If a set of experiments prove your hypothesis correct, then you must develop a new set of experiments that could be used to prove your hypothesis.  If all of your experiments prove your hypothesis correct, then you may be able to develop a natural law, which describes how nature behaves but does not describe why nature behaves in that particular way.

After many experiments and many different approaches to the question, the scientist may be able to develop a theory.  The theory explains why nature behaves in the way described by the natural law.  It answers not only the original question, but also any other questions that were raised during the process.  The theory also predicts the results of further experiments, which is how it is checked.  Theories are not the end of the process.  Theories can continued to be proved or they can possibly be disproved.  Theories are not facts, but our best guess as to how the world works, based on the scientific evidence we have collected.  Many theories that we will discuss during the year could be disproved as our understanding of the universe continues to expand.

Lesson 2:  Safety in the Laboratory

Objectives

• Explain the basic safety rules that must be followed when working in the chemistry laboratory.

Laboratory Safety

Chemistry is a science of investigation.  We will be conducting investigations using chemicals and laboratory equipment.  Before you can do experiments in the laboratory you must understand the safety rules and procedures.

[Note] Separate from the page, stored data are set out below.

-- ==== Sys2Proof/Machine/Ops.lean ====
section
/-! DEFINITION. The named operations over cores, contexts, registers, memory, time, messages and traps. Every register
and every byte is read and written through them. -/
namespace Sys2Proof.Machine

/-! ## Cores and contexts -/

def State.core (s : State) (c : CoreId) : Core := SMap.get Core.reset s.cores c.toNat
def State.setCore (s : State) (c : CoreId) (k : Core) : State :=
  { s with cores := SMap.set Core.reset s.cores c.toNat k }
def State.modCore (s : State) (c : CoreId) (f : Core → Core) : State := s.setCore c (f (s.core c))
def Core.ctx (k : Core) (x : CtxId) : Ctx := k.ctxs[x.toNat]
def Core.setCtx (k : Core) (x : CtxId) (t : Ctx) : Core := { k with ctxs := k.ctxs.set x.toNat t }
def State.ctx (s : State) (c : CoreId) (x : CtxId) : Ctx := (s.core c).ctx x
def State.modCtx (s : State) (c : CoreId) (x : CtxId) (f : Ctx → Ctx) : State :=
  s.modCore c fun k => k.setCtx x (f (k.ctx x))

/-- The context that the slot of this cycle belongs to (03 R28). -/
def State.cx (s : State) : CtxId := BitVec.ofNat 4 s.cyc
/-- The issuing context. -/
def State.me (s : State) : Ctx := s.ctx s.slot s.cx
def State.modMe (s : State) (f : Ctx → Ctx) : State := s.modCtx s.slot s.cx f
def State.myCore (s : State) : Core := s.core s.slot

/-! ## Registers (07 Table 7-9) -/

def Ctx.getG (t : Ctx) (r : BitVec 5) : Word := t.g[r.toNat]
def Ctx.setG (t : Ctx) (r : BitVec 5) (x : Word) : Ctx := { t with g := t.g.set r.toNat x }
def Ctx.getV (t : Ctx) (r : V) : BitVec 256 := t.v[r.toNat]
def Ctx.setV (t : Ctx) (r : V) (x : BitVec 256) : Ctx := { t with v := t.v.set r.toNat x }
/-- p0 reads all ones. -/
def Ctx.getP (t : Ctx) (r : P) : BitVec 32 := if r = 0 then BitVec.allOnes 32 else t.p[r.toNat]
/-- A write to p0 is discarded. -/
def Ctx.setP (t : Ctx) (r : P) (x : BitVec 32) : Ctx := if r = 0 then t else { t with p := t.p.set r.toNat x }
/-- The granule in v2k and v2k+1 (07 Table 7-9). -/
def Ctx.getPair (t : Ctx) (k : Pair) : Granule := t.getV (k ++ 1#1) ++ t.getV (k ++ 0#1)
def Ctx.setPair (t : Ctx) (k : Pair) (x : Granule) : Ctx :=
  (t.setV (k ++ 0#1) (x.setWidth 256)).setV (k ++ 1#1) (x.extractLsb' 256 256)

/-- %rnd's environment for a float instruction (09 Table 9-4). -/
def Ctx.fenv (t : Ctx) : FEnv :=
  { mode := RMode.ofCode (t.rnd.toNat % 8), sat := t.rnd.getLsbD 3, flushIn := t.rnd.getLsbD 4,
    flushOut := t.rnd.getLsbD 5 }
/-- What %rnd holds after a write: reserved bits zero, and Mode 0 for a written 6 or 7 (09 Table 9-4). -/
def rndWrite (w : Word) : Word := if 6 ≤ w.toNat % 8 then w &&& 0xFF38 else w &&& 0xFF3F
/-- OR sticky flags into %rnd bits 15:8 (09 R125). -/
def Ctx.orFlags (t : Ctx) (f : FFlags) : Ctx := { t with rnd := t.rnd ||| ((f.setWidth 64) <<< 8) }

/-- A scalar instruction's predicate: bit 0 of p, XORed with the negate bit (07 R102). -/
def Ctx.test (t : Ctx) (p : Pred) : Bool := (t.getP (p.setWidth 3)).getLsbD 0 ^^ p.getLsbD 3
/-- A vector instruction's effective mask (13 R191). -/
def Ctx.mask (t : Ctx) (p : Pred) : BitVec 32 :=
  if p.getLsbD 3 then ~~~(t.getP (p.setWidth 3)) else t.getP (p.setWidth 3)

def Priv.code : Priv → BitVec 2
  | .u => 0 | .s => 1 | .m => 2

/-! ## Positions (01 Table 1-2) -/

def coreX (c : CoreId) : Nat := c.toNat % 256
def coreY (c : CoreId) : Nat := c.toNat / 256
/-- Packed positions y' · 256 + x' of the tile, group and supergroup. -/
def tileOf (c : CoreId) : Nat := (coreY c / 4) * 256 + coreX c / 4
def groupOf (c : CoreId) : Nat := (coreY c / 8) * 256 + coreX c / 8
def sgrpOf (c : CoreId) : Nat := (coreY c / 16) * 256 + coreX c / 16
/-- The supergroup index sy · 16 + sx. -/
def sgIdx (c : CoreId) : BitVec 8 := BitVec.ofNat 8 ((coreY c / 16) * 16 + coreX c / 16)
/-- 01 R13. -/
def dieOf (c : CoreId) : BitVec 3 := BitVec.ofNat 3 (2 * (coreY c / 64) + coreX c / 128)
def quadOf (c : CoreId) : BitVec 2 := BitVec.ofNat 2 (coreY c / 64)
def dieOfSg (g : BitVec 8) : BitVec 3 := BitVec.ofNat 3 (2 * (g.toNat / 64) + (g.toNat % 16) / 8)
def grp16 (c : CoreId) : BitVec 16 := BitVec.ofNat 16 (groupOf c)
/-- Index of a core within its tile, group and supergroup (01 Table 1-2, R12). -/
def idxTile (c : CoreId) : Nat := coreX c % 4 + 4 * (coreY c % 4)
def idxGroup (c : CoreId) : Nat := 16 * ((coreX c / 4) % 2 + 2 * ((coreY c / 4) % 2)) + idxTile c
def idxSgrp (c : CoreId) : Nat := 64 * ((coreX c / 8) % 2 + 2 * ((coreY c / 8) % 2)) + idxGroup c
def mkCore (x y : Nat) : CoreId := BitVec.ofNat 16 (y * 256 + x)

/-- BAR0 register at an offset. -/
def State.bar (s : State) (o : Nat) : Word := SMap.get 0 s.bar0 o
def State.setBar (s : State) (o : Nat) (x : Word) : State := { s with bar0 := SMap.set 0 s.bar0 o x }

/-- The harvesting map bit of a supergroup; the map is held inverted, so that all are present where firmware has
written nothing (01 R20; log entry 6). -/
def State.sgPresent (s : State) (g : BitVec 8) : Bool :=
  !(s.bar (0x1000 + 8 * (g.toNat / 64))).getLsbD (g.toNat % 64)
def State.present (s : State) (c : CoreId) : Bool := s.sgPresent (sgIdx c)
/-- Bits 64w + 63 : 64w of the harvesting map. -/
def State.hmap (s : State) (w : Nat) : Word := ~~~(s.bar (0x1000 + 8 * w))
/-- The partition of a core: its lowest quadrant (25 R374). -/
def State.partOf (s : State) (c : CoreId) : BitVec 2 := s.sys.parts[(quadOf c).toNat]
/-- Present and in the issuer's partition (15 R241, R251, R259; 25 R374). -/
def State.reachable (s : State) (a b : CoreId) : Bool := s.present b && s.partOf a == s.partOf b

def State.pkgNum (s : State) : BitVec 5 := s.pkg.setWidth 5
def State.pkgTop (s : State) : BitVec 5 := s.pkg.extractLsb' 8 5
/-- PC bits 63:48 set to this package's window (11 R148). -/
def State.extPc (s : State) (pc : Word) : Word :=
  ((s.pkgNum.setWidth 64) <<< 52) ||| (pc &&& 0xFFFFFFFFFFFF)

/-! ## Memory -/

/-- What an unlisted byte reads as: every wipe leaves zero (05 R86). -/
def freshByte : Byte := 0

/-- The canonical form of a memory. -/
def Memory.wf (m : List Host.Cell) : Bool := SMap.wf freshByte m

/-- Keys of the stores' first bytes. -/
def localKey (c : CoreId) : Nat := 2 ^ 60 + c.toNat * 2 ^ 22
def tileKey (pos : Nat) : Nat := 2 ^ 61 + ((pos / 256) * 64 + pos % 256) * 2 ^ 22
def groupKey (pos : Nat) : Nat := 2 ^ 62 + ((pos / 256) * 32 + pos % 256) * 2 ^ 22
def sgrpKey (pos : Nat) : Nat := 2 ^ 63 + ((pos / 256) * 16 + pos % 256) * 2 ^ 22
def frameKey (tier frame : Nat) : Nat := tier * 2 ^ 52 + frame

def State.byte (s : State) (k : Nat) : Byte := SMap.get freshByte s.mem k
def State.setByte (s : State) (k : Nat) (b : Byte) : State := { s with mem := SMap.set freshByte s.mem k b }

/-- `n` bytes from key `k`, little-endian. -/
def State.bytesN (s : State) (k : Nat) : Nat → Nat
  | 0 => 0
  | n + 1 => (s.byte k).toNat + 256 * s.bytesN (k + 1) n
def State.word (s : State) (k : Nat) : Word := BitVec.ofNat 64 (s.bytesN k 8)
def State.granule (s : State) (k : Nat) : Granule := BitVec.ofNat 512 (s.bytesN k 64)

/-- Write the bytes of `x` whose mask bit is 1, from key `k` on. -/
def putBytes (m : List Host.Cell) (k : Nat) (mask : BitVec 64) (x : Granule) : Nat → List Host.Cell
  | 0 => m
  | n + 1 =>
    let m' := putBytes m k mask x n
    if mask.getLsbD n then SMap.set freshByte m' (k + n) (byteOf x n) else m'
def State.putGranule (s : State) (k : Nat) (mask : BitVec 64) (x : Granule) : State :=
  { s with mem := putBytes s.mem k mask x 64 }
def State.setWord (s : State) (k : Nat) (x : Word) : State :=
  s.putGranule k 0xFF (x.setWidth 512)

1. Follow all rules of the Teacher.
2. Notify your teacher of problems.
3. Know how to use the safety equipment in the laboratory.
4. Wear goggles at all times
5. If you have long hair, tie it back
6. Avoid awkward transfers.
7. If it's hot, let it cool.
8. Carry chemicals defensively.
9. Dispose of chemical wastes properly.
10. Clean up afterward.

You will be given one warning, after that you will be asked to leave the laboratory and will receive a zero on the lab.  Safety in the laboratory is very important, because we are not only concerned with your safety but the safety of those around you.

Lesson 3:  Units of Measurement

Objectives

• Identify the metric units of measurement used in chemistry.
• List the SI base units.

Measurements are an integral part of science.  In chemistry we use a system that is based on an international system of measurement called the metric system. 

International System of Units

In 1960, the units of the metric system were streamlined by an international conference.  The conference created a system of units called the International System of Units, abbreviated SI.  The SI is built upon a set of seven metric units, which are called the base units of the SI. 

SI Base Units
Physical Quantity	Unit Name and Symbol
mass	kilogram, kg
length	meter, m
time	second, s
count, quantity	mole, mol
temperature	kelvin, K
electric current	ampere, A
luminous intensity	candela, cd

 

Derived Units

Scientists are able to use the seven base units to make or derive all other units that are needed.

Derived Units Commonly Used in Chemistry
Physical Quantity	Unit Name and Symbol	Units Derived From
area	square meter, m2	meter
volume	cubic meter, m3	meter
force	newton, N	meter, kg, second
pressure	pascal, Pa	Newton, square meter
energy	joule, J	Newton, meter
power	watt, W	Joule, second
voltage	volt, V	Watt, ampere
frequency	hertz, Hz	seconds
electric charge	coulomb, C	Ampere, second

Volume is important in chemistry, but is not an SI unit.  It is derived or made from the SI unit of meter.  A cube measuring 1 decimeter is called a liter.  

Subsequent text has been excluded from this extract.